For more information, or to schedule an appointment, call 323 422 2036
Kinship Sessions Building a specific culture of partnership for people raising kids
These sessions are for people who are no longer together who share kids and need to operate with one another in a mutually decided working 'system' that includes each parent, their current partner, and their child.
This counseling orients and coordinates each adult’s pertinent information such as: professional schedules, obligations towards self and friends, preferred use of free time, most frequently occupied geographical locations (east side vs west side). Once specifics are determined and known by each adult, the objective is for each parent and partner to be able to coordinate with kin (each parent and partner), so each may enjoy the reliability of this larger system that supports all involved. The goal is to informatively parent the child with comfort due to the collective nature of parenting
Sessions typically occur with 3 adults: one single parent and one coupled parent 4 adults: each parent with current their partner.
Biological parents and their current partners meet together, up to three consecutive sessions in my office to discuss and assemble this ‘system.’ Collectively, we discuss the equity of each individual as mentioned above so as to serve the needs of the whole.

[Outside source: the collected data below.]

@[simp] theorem State.putMonitor_clock (s : State) (m : Monitor) : (s.putMonitor m).clock = s.clock := rfl
@[simp] theorem State.putMonitor_siteAddress (s : State) (m : Monitor) : (s.putMonitor m).siteAddress = s.siteAddress := rfl
@[simp] theorem State.putMonitor_loadSource (s : State) (m : Monitor) : (s.putMonitor m).loadSource = s.loadSource := rfl
@[simp] theorem State.putMonitor_guard (s : State) (m : Monitor) : (s.putMonitor m).guard = s.guard := rfl
@[simp] theorem State.putMonitor_tables (s : State) (m : Monitor) : (s.putMonitor m).tables = s.tables := rfl
@[simp] theorem State.putMonitor_titles (s : State) (m : Monitor) : (s.putMonitor m).titles = s.titles := rfl
@[simp] theorem State.putMonitor_lanes (s : State) (m : Monitor) : (s.putMonitor m).lanes = s.lanes := rfl
@[simp] theorem State.putMonitor_recentCues (s : State) (m : Monitor) : (s.putMonitor m).recentCues = s.recentCues := rfl
@[simp] theorem State.putMonitor_timebase (s : State) (m : Monitor) : (s.putMonitor m).timebase = s.timebase := rfl
@[simp] theorem State.putMonitor_sync (s : State) (m : Monitor) : (s.putMonitor m).sync = s.sync := rfl
@[simp] theorem State.putMonitor_feed (s : State) (m : Monitor) : (s.putMonitor m).feed = s.feed := rfl
@[simp] theorem State.putMonitor_monitor (s : State) (m : Monitor) : (s.putMonitor m).monitor = m := rfl
@[simp] theorem State.putMonitor_hold (s : State) (m : Monitor) : (s.putMonitor m).hold = s.hold := rfl
@[simp] theorem State.putMonitor_answers (s : State) (m : Monitor) : (s.putMonitor m).answers = s.answers := rfl
@[simp] theorem State.putMonitor_protect (s : State) (m : Monitor) : (s.putMonitor m).protect = s.protect := rfl
@[simp] theorem State.putMonitor_frozen (s : State) (m : Monitor) : (s.putMonitor m).frozen = s.frozen := rfl
@[simp] theorem State.putMonitor_preset (s : State) (m : Monitor) : (s.putMonitor m).preset = s.preset := rfl
@[simp] theorem State.putMonitor_memory (s : State) (m : Monitor) : (s.putMonitor m).memory = s.memory := rfl
@[simp] theorem State.putMonitor_choices (s : State) (m : Monitor) : (s.putMonitor m).choices = s.choices := rfl
@[simp] theorem State.putMonitor_pending (s : State) (m : Monitor) : (s.putMonitor m).pending = s.pending := rfl

@[simp] theorem State.putHold_clock (s : State) (h : Hold) : (s.putHold h).clock = s.clock := rfl
@[simp] theorem State.putHold_siteAddress (s : State) (h : Hold) : (s.putHold h).siteAddress = s.siteAddress := rfl
@[simp] theorem State.putHold_loadSource (s : State) (h : Hold) : (s.putHold h).loadSource = s.loadSource := rfl
@[simp] theorem State.putHold_guard (s : State) (h : Hold) : (s.putHold h).guard = s.guard := rfl
@[simp] theorem State.putHold_tables (s : State) (h : Hold) : (s.putHold h).tables = s.tables := rfl
@[simp] theorem State.putHold_titles (s : State) (h : Hold) : (s.putHold h).titles = s.titles := rfl
@[simp] theorem State.putHold_lanes (s : State) (h : Hold) : (s.putHold h).lanes = s.lanes := rfl
@[simp] theorem State.putHold_recentCues (s : State) (h : Hold) : (s.putHold h).recentCues = s.recentCues := rfl
@[simp] theorem State.putHold_timebase (s : State) (h : Hold) : (s.putHold h).timebase = s.timebase := rfl
@[simp] theorem State.putHold_sync (s : State) (h : Hold) : (s.putHold h).sync = s.sync := rfl
@[simp] theorem State.putHold_feed (s : State) (h : Hold) : (s.putHold h).feed = s.feed := rfl
@[simp] theorem State.putHold_monitor (s : State) (h : Hold) : (s.putHold h).monitor = s.monitor := rfl
@[simp] theorem State.putHold_hold (s : State) (h : Hold) : (s.putHold h).hold = h := rfl
@[simp] theorem State.putHold_answers (s : State) (h : Hold) : (s.putHold h).answers = s.answers := rfl
@[simp] theorem State.putHold_protect (s : State) (h : Hold) : (s.putHold h).protect = s.protect := rfl
@[simp] theorem State.putHold_frozen (s : State) (h : Hold) : (s.putHold h).frozen = s.frozen := rfl
@[simp] theorem State.putHold_preset (s : State) (h : Hold) : (s.putHold h).preset = s.preset := rfl
@[simp] theorem State.putHold_memory (s : State) (h : Hold) : (s.putHold h).memory = s.memory := rfl
@[simp] theorem State.putHold_choices (s : State) (h : Hold) : (s.putHold h).choices = s.choices := rfl
@[simp] theorem State.putHold_pending (s : State) (h : Hold) : (s.putHold h).pending = s.pending := rfl

@[simp] theorem State.putAnswers_clock (s : State) (a : AnswerUnit) : (s.putAnswers a).clock = s.clock := rfl
@[simp] theorem State.putAnswers_siteAddress (s : State) (a : AnswerUnit) : (s.putAnswers a).siteAddress = s.siteAddress := rfl
@[simp] theorem State.putAnswers_loadSource (s : State) (a : AnswerUnit) : (s.putAnswers a).loadSource = s.loadSource := rfl
@[simp] theorem State.putAnswers_guard (s : State) (a : AnswerUnit) : (s.putAnswers a).guard = s.guard := rfl
@[simp] theorem State.putAnswers_tables (s : State) (a : AnswerUnit) : (s.putAnswers a).tables = s.tables := rfl
@[simp] theorem State.putAnswers_titles (s : State) (a : AnswerUnit) : (s.putAnswers a).titles = s.titles := rfl
@[simp] theorem State.putAnswers_lanes (s : State) (a : AnswerUnit) : (s.putAnswers a).lanes = s.lanes := rfl
@[simp] theorem State.putAnswers_recentCues (s : State) (a : AnswerUnit) : (s.putAnswers a).recentCues = s.recentCues := rfl
@[simp] theorem State.putAnswers_timebase (s : State) (a : AnswerUnit) : (s.putAnswers a).timebase = s.timebase := rfl
@[simp] theorem State.putAnswers_sync (s : State) (a : AnswerUnit) : (s.putAnswers a).sync = s.sync := rfl
@[simp] theorem State.putAnswers_feed (s : State) (a : AnswerUnit) : (s.putAnswers a).feed = s.feed := rfl
@[simp] theorem State.putAnswers_monitor (s : State) (a : AnswerUnit) : (s.putAnswers a).monitor = s.monitor := rfl
@[simp] theorem State.putAnswers_hold (s : State) (a : AnswerUnit) : (s.putAnswers a).hold = s.hold := rfl
@[simp] theorem State.putAnswers_answers (s : State) (a : AnswerUnit) : (s.putAnswers a).answers = a := rfl
@[simp] theorem State.putAnswers_protect (s : State) (a : AnswerUnit) : (s.putAnswers a).protect = s.protect := rfl
@[simp] theorem State.putAnswers_frozen (s : State) (a : AnswerUnit) : (s.putAnswers a).frozen = s.frozen := rfl
@[simp] theorem State.putAnswers_preset (s : State) (a : AnswerUnit) : (s.putAnswers a).preset = s.preset := rfl
@[simp] theorem State.putAnswers_memory (s : State) (a : AnswerUnit) : (s.putAnswers a).memory = s.memory := rfl
@[simp] theorem State.putAnswers_choices (s : State) (a : AnswerUnit) : (s.putAnswers a).choices = s.choices := rfl
@[simp] theorem State.putAnswers_pending (s : State) (a : AnswerUnit) : (s.putAnswers a).pending = s.pending := rfl

@[simp] theorem State.putProtect_clock (s : State) (p : Protect) : (s.putProtect p).clock = s.clock := rfl
@[simp] theorem State.putProtect_siteAddress (s : State) (p : Protect) : (s.putProtect p).siteAddress = s.siteAddress := rfl
@[simp] theorem State.putProtect_loadSource (s : State) (p : Protect) : (s.putProtect p).loadSource = s.loadSource := rfl
@[simp] theorem State.putProtect_guard (s : State) (p : Protect) : (s.putProtect p).guard = s.guard := rfl
@[simp] theorem State.putProtect_tables (s : State) (p : Protect) : (s.putProtect p).tables = s.tables := rfl
@[simp] theorem State.putProtect_titles (s : State) (p : Protect) : (s.putProtect p).titles = s.titles := rfl
@[simp] theorem State.putProtect_lanes (s : State) (p : Protect) : (s.putProtect p).lanes = s.lanes := rfl
@[simp] theorem State.putProtect_recentCues (s : State) (p : Protect) : (s.putProtect p).recentCues = s.recentCues := rfl
@[simp] theorem State.putProtect_timebase (s : State) (p : Protect) : (s.putProtect p).timebase = s.timebase := rfl
@[simp] theorem State.putProtect_sync (s : State) (p : Protect) : (s.putProtect p).sync = s.sync := rfl
@[simp] theorem State.putProtect_feed (s : State) (p : Protect) : (s.putProtect p).feed = s.feed := rfl
@[simp] theorem State.putProtect_monitor (s : State) (p : Protect) : (s.putProtect p).monitor = s.monitor := rfl
@[simp] theorem State.putProtect_hold (s : State) (p : Protect) : (s.putProtect p).hold = s.hold := rfl
@[simp] theorem State.putProtect_answers (s : State) (p : Protect) : (s.putProtect p).answers = s.answers := rfl
@[simp] theorem State.putProtect_protect (s : State) (p : Protect) : (s.putProtect p).protect = p := rfl
@[simp] theorem State.putProtect_frozen (s : State) (p : Protect) : (s.putProtect p).frozen = s.frozen := rfl
@[simp] theorem State.putProtect_preset (s : State) (p : Protect) : (s.putProtect p).preset = s.preset := rfl
@[simp] theorem State.putProtect_memory (s : State) (p : Protect) : (s.putProtect p).memory = s.memory := rfl
@[simp] theorem State.putProtect_choices (s : State) (p : Protect) : (s.putProtect p).choices = s.choices := rfl
@[simp] theorem State.putProtect_pending (s : State) (p : Protect) : (s.putProtect p).pending = s.pending := rfl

HOW: Session One/Step One 1) Each parent brings their custody agreement (if legally separating or divorced), in addition, to sharing what a typical weekly schedule looks like (first) without their child. What are your obligations and desires without anyone else in the mix?
Session Two/Step Two 2) Each adult shares the desired goals about themself and their partner only, in the greater system. With the structure that will be in place what will this permit for you?
Session Three/Step Three 3) Each adult shares their expectations about the entire system of self, partner, and child; as well as, the other biological parent, their partner and the child. Now that we know who is where in conjunction with their needs we stitch the kinship together around the child.
We negotiate and implement agreements. Each person verbally outlines their hopes and needs for how all adults and the child will interact as a whole. It ultimately boils down into agreed upon parameters and roles.
These discussions also incorporate atypical exceptions. For example, one parent must leave to go on tour or location.
This is not custody mediation and does not determine anything of a legal nature. These sessions only meet one to three times to establish the agreed upon intended structure of the individual in the whole. ‘Tune-ups’ are permitted as needed. The goal is to unify in kinship for all involved. These sessions do not support or tolerate one’s aim to oppose, or to deliver retribution, or to establish ownership. This work is interested in collective goal setting, mutual respect and self respect. Let’s be 21st century people, shall we?
Children and teenagers do not attend these sessions
NOTE: This modality is not recommended for co-parents who communicate through high-conflict. It is intended for higher functioning adults who wish for their child, their partners, and for themselves to practice healthy relational negotiations that result in positive outcomes for all involved. - Fictive Kinship is based on social agreements such as friendship instead of adoption, blood (consanguinity), or marriage (affinity) that creates a relationship like family.